/-! ## Survey (chapter 4) -/

/-- R66, R67, R68, R72: a DEPTH frame of two items sets the depth and its freshness, has the survey
state evaluated and makes the recording test in SURVEYING, which leaves the rest as it is where no
station is reached; a frame of any other count is discarded; and the freshness timer's expiry makes the
depth stale and pauses the survey. A timer that is not due does not expire (assumption 12). -/
def Obligations.DepthEvents : Prop :=
  ∀ (dt : Nat) (s : State), s.inReset = false →
    (∀ items : List Word, items.length ≠ 2 → exec (.depth dt items) s = .next (s.afterFrame dt)) ∧
    (∀ (hi lo : Word) (v : Survey),
      v = { s.survey with
        depth := min 300000 (hi.toNat * 65536 + lo.toNat), received := true, fresh := true
        timer := .running ((s.setting .depthWindow).toNat * 1000) (s.now + dt) } →
      (s.survey.state = .idle ∨ s.survey.state = .full →
        exec (.depth dt [hi, lo]) s = .next { s.afterFrame dt with survey := v }) ∧
      (s.survey.state = .surveying ∨ s.survey.state = .paused → s.attitudeValid = false →
        exec (.depth dt [hi, lo]) s =
          .next { s.afterFrame dt with survey := { v with state := .paused } }) ∧
      (s.survey.state = .surveying ∨ s.survey.state = .paused → s.attitudeValid = true →
        v.depth < (v.frontier + v.spacing.step) * 250 →
        exec (.depth dt [hi, lo]) s =
          .next { s.afterFrame dt with survey := { v with state := .surveying } }) ∧
      (s.survey.state = .surveying ∨ s.survey.state = .paused → s.attitudeValid = true →
        exec (.depth dt [hi, lo]) s =
          .next { s.afterFrame dt with survey := recordingTest { v with state := .surveying } })) ∧
    (s.survey.timer.due (s.now + dt) = false →
      exec (.depthFreshnessExpiry dt) s = .next (s.elapse dt)) ∧
    (s.survey.timer.due (s.now + dt) = true →
      exec (.depthFreshnessExpiry dt) s = .next { s.elapse dt with
        survey := { s.survey with
          fresh := false, timer := .idle
          state := if s.survey.state = .surveying then .paused else s.survey.state } })
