-- ==== Sys2Proof/Laws/Ops.lean ====
section
/-! SUPPORT. What each shared operation can change: the parts of the state that it leaves, and, of the
lanes and the frame path, everything but the demand records, the refresh timers, the pending
compositions, the free list and the lane queues. -/

namespace Sys2Proof.Machine

/-! ## Receive areas (R134) -/

@[simp] theorem ReceiveArea.take_received (a : ReceiveArea) (c : Byte) :
    (a.take c).received = a.received + 1 := rfl

@[simp] theorem ReceiveArea.take_stopLow (a : ReceiveArea) (c : Byte) :
    (a.take c).stopLow = a.stopLow := rfl

theorem ReceiveArea.foldl_take_received (cs : List Byte) (a : ReceiveArea) :
    (cs.foldl ReceiveArea.take a).received = a.received + cs.length := by
  induction cs generalizing a with
  | nil => rfl
  | cons c cs ih => rw [List.foldl_cons, ih]; simp; omega

theorem ReceiveArea.foldl_take_stored (cs : List Byte) (a : ReceiveArea)
    (h : a.stored.length ≤ receiveLimit) :
    (cs.foldl ReceiveArea.take a).stored = (a.stored ++ cs).take receiveLimit := by
  induction cs generalizing a with
  | nil => simp [List.take_of_length_le h]
  | cons c cs ih =>
    rw [List.foldl_cons]
    by_cases hl : a.stored.length < receiveLimit
    · have hs : (a.take c).stored = a.stored ++ [c] := by simp [ReceiveArea.take, hl]
      rw [ih _ (by rw [hs]; simp; omega), hs]; simp
    · have hs : (a.take c).stored = a.stored := by simp [ReceiveArea.take, hl]
      have he : a.stored.length = receiveLimit := by omega
      rw [ih _ (by rw [hs]; exact h), hs, List.take_append_of_le_length (by omega),
        List.take_append_of_le_length (by omega)]

/-- What an empty receive area holds once characters have come: the first 54 of them, how many they
were, and the flag for a low stop bit. -/
theorem received_eq (rx : Reception) :
    received rx = ⟨rx.chars.take receiveLimit, rx.chars.length, rx.stopLow⟩ := by
  have hs := ReceiveArea.foldl_take_stored rx.chars .empty (by decide)
  have hr := ReceiveArea.foldl_take_received rx.chars .empty
  simp only [received, ReceiveArea.gather, ReceiveArea.mk.injEq]
  exact ⟨by simpa [ReceiveArea.empty] using hs, by simpa [ReceiveArea.empty] using hr, rfl⟩

/-- The arrival of characters that the part discards leaves what emptying the area leaves. -/
@[simp] theorem emptyArea_storeChars (p : Port) (rx : Reception) (s : State) :
    emptyArea p (storeChars p rx s) = emptyArea p s := by
  simp [emptyArea, storeChars, State.onPath]

/-- `t` is as `s` but for demand records (their last sent values apart), refresh timers, pending
compositions, the free list and the lane queues: what compositions can change in lanes and path. -/
structure LanesKept (s t : State) : Prop where
  lane : ∀ l, t.laneOf l = { s.laneOf l with
    refresh := (t.laneOf l).refresh, compose := (t.laneOf l).compose }
  envelope : t.lanes.envelope = s.lanes.envelope
  path : t.path = { s.path with free := t.path.free, queue := t.path.queue }
  upper : t.queueOf .shaft = s.queueOf .shaft
  sent : ∀ ch, (t.demand ch).lastSent = (s.demand ch).lastSent

theorem LanesKept.refl (s : State) : LanesKept s s := ⟨fun _ => rfl, rfl, rfl, rfl, fun _ => rfl⟩

theorem LanesKept.of_eq {s t : State} (hl : t.lanes = s.lanes) (hp : t.path = s.path) :
    LanesKept s t := by
  refine ⟨fun l => ?_, by rw [hl], by rw [hp], ?_, fun ch => ?_⟩
  · simp [State.laneOf, hl]
  · simp [State.queueOf, hp]
  · cases ch <;> simp [State.demand, hl]

theorem LanesKept.trans {s t u : State} (h : LanesKept s t) (k : LanesKept t u) :
    LanesKept s u := by
  refine ⟨fun l => ?_, k.envelope.trans h.envelope, ?_, k.upper.trans h.upper,
    fun ch => (k.sent ch).trans (h.sent ch)⟩
  · rw [k.lane l, h.lane l]
  · rw [k.path, h.path]

theorem LanesKept.item {s t : State} (h : LanesKept s t) (l : Lane) (n : Nat) :
    t.item l n = s.item l n := by rw [State.item, State.item, h.lane l]

theorem LanesKept.laneState {s t : State} (h : LanesKept s t) (l : Lane) :
    (t.laneOf l).state = (s.laneOf l).state := by rw [h.lane l]

theorem LanesKept.fresh {s t : State} (h : LanesKept s t) (l : Lane) :
    (t.laneOf l).fresh = (s.laneOf l).fresh := by rw [h.lane l]

theorem LanesKept.pressure {s t : State} (h : LanesKept s t) (g : Gear) :
    t.pressure g = s.pressure g := by cases g <;> exact h.item _ _

theorem LanesKept.mappedAddress {s t : State} (h : LanesKept s t) (l : Lane) :
    t.mappedAddress l = s.mappedAddress l := by rw [State.mappedAddress, State.mappedAddress, h.path]

theorem LanesKept.txOf {s t : State} (h : LanesKept s t) (p : Port) : t.txOf p = s.txOf p := by
  rw [State.txOf, State.txOf, h.path]

/-! ## Compositions of DEMAND frames -/

theorem enqueue_eq (p : Port) (tag : Tag) (f : Frame) (s : State) :
    enqueue p tag f s = { s with path := (enqueue p tag f s).path } := by
  unfold enqueue; split <;> rfl

@[simp] theorem enqueue_pending (p : Port) (tag : Tag) (f : Frame) (s : State) :
    (enqueue p tag f s).pending = s.pending := by rw [enqueue_eq]
@[simp] theorem enqueue_now (p : Port) (tag : Tag) (f : Frame) (s : State) :
    (enqueue p tag f s).now = s.now := by rw [enqueue_eq]
@[simp] theorem enqueue_draws (p : Port) (tag : Tag) (f : Frame) (s : State) :
    (enqueue p tag f s).draws = s.draws := by rw [enqueue_eq]
@[simp] theorem enqueue_line (p : Port) (tag : Tag) (f : Frame) (s : State) :
    (enqueue p tag f s).line = s.line := by rw [enqueue_eq]
@[simp] theorem enqueue_inputs (p : Port) (tag : Tag) (f : Frame) (s : State) :
    (enqueue p tag f s).inputs = s.inputs := by rw [enqueue_eq]
@[simp] theorem enqueue_inReset (p : Port) (tag : Tag) (f : Frame) (s : State) :
    (enqueue p tag f s).inReset = s.inReset := by rw [enqueue_eq]
@[simp] theorem enqueue_straps (p : Port) (tag : Tag) (f : Frame) (s : State) :
    (enqueue p tag f s).straps = s.straps := by rw [enqueue_eq]
@[simp] theorem enqueue_pickup (p : Port) (tag : Tag) (f : Frame) (s : State) :
    (enqueue p tag f s).pickup = s.pickup := by rw [enqueue_eq]
@[simp] theorem enqueue_drive (p : Port) (tag : Tag) (f : Frame) (s : State) :
    (enqueue p tag f s).drive = s.drive := by rw [enqueue_eq]
@[simp] theorem enqueue_selector (p : Port) (tag : Tag) (f : Frame) (s : State) :
    (enqueue p tag f s).selector = s.selector := by rw [enqueue_eq]
@[simp] theorem enqueue_survey (p : Port) (tag : Tag) (f : Frame) (s : State) :
    (enqueue p tag f s).survey = s.survey := by rw [enqueue_eq]
@[simp] theorem enqueue_steering (p : Port) (tag : Tag) (f : Frame) (s : State) :
    (enqueue p tag f s).steering = s.steering := by rw [enqueue_eq]
@[simp] theorem enqueue_slurry (p : Port) (tag : Tag) (f : Frame) (s : State) :
    (enqueue p tag f s).slurry = s.slurry := by rw [enqueue_eq]
@[simp] theorem enqueue_lanes (p : Port) (tag : Tag) (f : Frame) (s : State) :
    (enqueue p tag f s).lanes = s.lanes := by rw [enqueue_eq]
@[simp] theorem enqueue_orders (p : Port) (tag : Tag) (f : Frame) (s : State) :
    (enqueue p tag f s).orders = s.orders := by rw [enqueue_eq]
@[simp] theorem enqueue_settings (p : Port) (tag : Tag) (f : Frame) (s : State) :
    (enqueue p tag f s).settings = s.settings := by rw [enqueue_eq]
@[simp] theorem enqueue_loopOf (p : Port) (tag : Tag) (f : Frame) (h : Gear) (s : State) :
    (enqueue p tag f s).loopOf h = s.loopOf h := by rw [enqueue_eq]; rfl
@[simp] theorem enqueue_pickupOf (p : Port) (tag : Tag) (f : Frame) (h : Gear) (s : State) :
    (enqueue p tag f s).pickupOf h = s.pickupOf h := by rw [enqueue_eq]; rfl
@[simp] theorem enqueue_setting (p : Port) (tag : Tag) (f : Frame) (x : Setting) (s : State) :
    (enqueue p tag f s).setting x = s.setting x := by rw [enqueue_eq]; rfl
@[simp] theorem enqueue_classField (p : Port) (tag : Tag) (f : Frame) (x : ClassField) (s : State) :
    (enqueue p tag f s).classField x = s.classField x := by rw [enqueue_eq]; rfl
@[simp] theorem enqueue_latched (p : Port) (tag : Tag) (f : Frame) (x : TripKind) (s : State) :
    (enqueue p tag f s).latched x = s.latched x := by rw [enqueue_eq]; rfl
@[simp] theorem enqueue_ownByte (p : Port) (tag : Tag) (f : Frame) (s : State) :
    (enqueue p tag f s).ownByte = s.ownByte := by rw [enqueue_eq]; rfl

/-- With a buffer free, the frame takes the one at the head and goes to the tail. -/
theorem enqueue_cons {p : Port} {tag : Tag} {f : Frame} {s : State} {b : Nat} {rest : List Nat}
    (h : s.path.free = b :: rest) :
    enqueue p tag f s = s.onPath fun x =>
      { x with free := rest, queue := x.queue.set p (x.queue.get p ++ [⟨b, tag, f⟩]) } := by
  simp [enqueue, h]

theorem enqueue_lane_kept (l : Lane) (tag : Tag) (f : Frame) (s : State) :
    LanesKept s (enqueue (.lane l) tag f s) := by
  unfold enqueue; split
  · exact .refl s
  · exact ⟨fun _ => rfl, rfl, rfl, rfl, fun ch => by cases ch <;> rfl⟩

theorem refreshWaiting_eq (p : Port) (tag : Tag) (f : Frame) (s : State) :
    refreshWaiting p tag f s = { s with path := (refreshWaiting p tag f s).path } := rfl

» Requirement
Reproduce exactly the section above that begins at the line containing "(enqueue p tag f s).line" and ends at the line containing "theorem enqueue_survey (p", leaving out all other lines.

» Reply
    (enqueue p tag f s).line = s.line := by rw [enqueue_eq]
@[simp] theorem enqueue_inputs (p : Port) (tag : Tag) (f : Frame) (s : State) :
    (enqueue p tag f s).inputs = s.inputs := by rw [enqueue_eq]
@[simp] theorem enqueue_inReset (p : Port) (tag : Tag) (f : Frame) (s : State) :
    (enqueue p tag f s).inReset = s.inReset := by rw [enqueue_eq]
@[simp] theorem enqueue_straps (p : Port) (tag : Tag) (f : Frame) (s : State) :
    (enqueue p tag f s).straps = s.straps := by rw [enqueue_eq]
@[simp] theorem enqueue_pickup (p : Port) (tag : Tag) (f : Frame) (s : State) :
    (enqueue p tag f s).pickup = s.pickup := by rw [enqueue_eq]
@[simp] theorem enqueue_drive (p : Port) (tag : Tag) (f : Frame) (s : State) :
    (enqueue p tag f s).drive = s.drive := by rw [enqueue_eq]
@[simp] theorem enqueue_selector (p : Port) (tag : Tag) (f : Frame) (s : State) :
    (enqueue p tag f s).selector = s.selector := by rw [enqueue_eq]
@[simp] theorem enqueue_survey (p : Port) (tag : Tag) (f : Frame) (s : State) :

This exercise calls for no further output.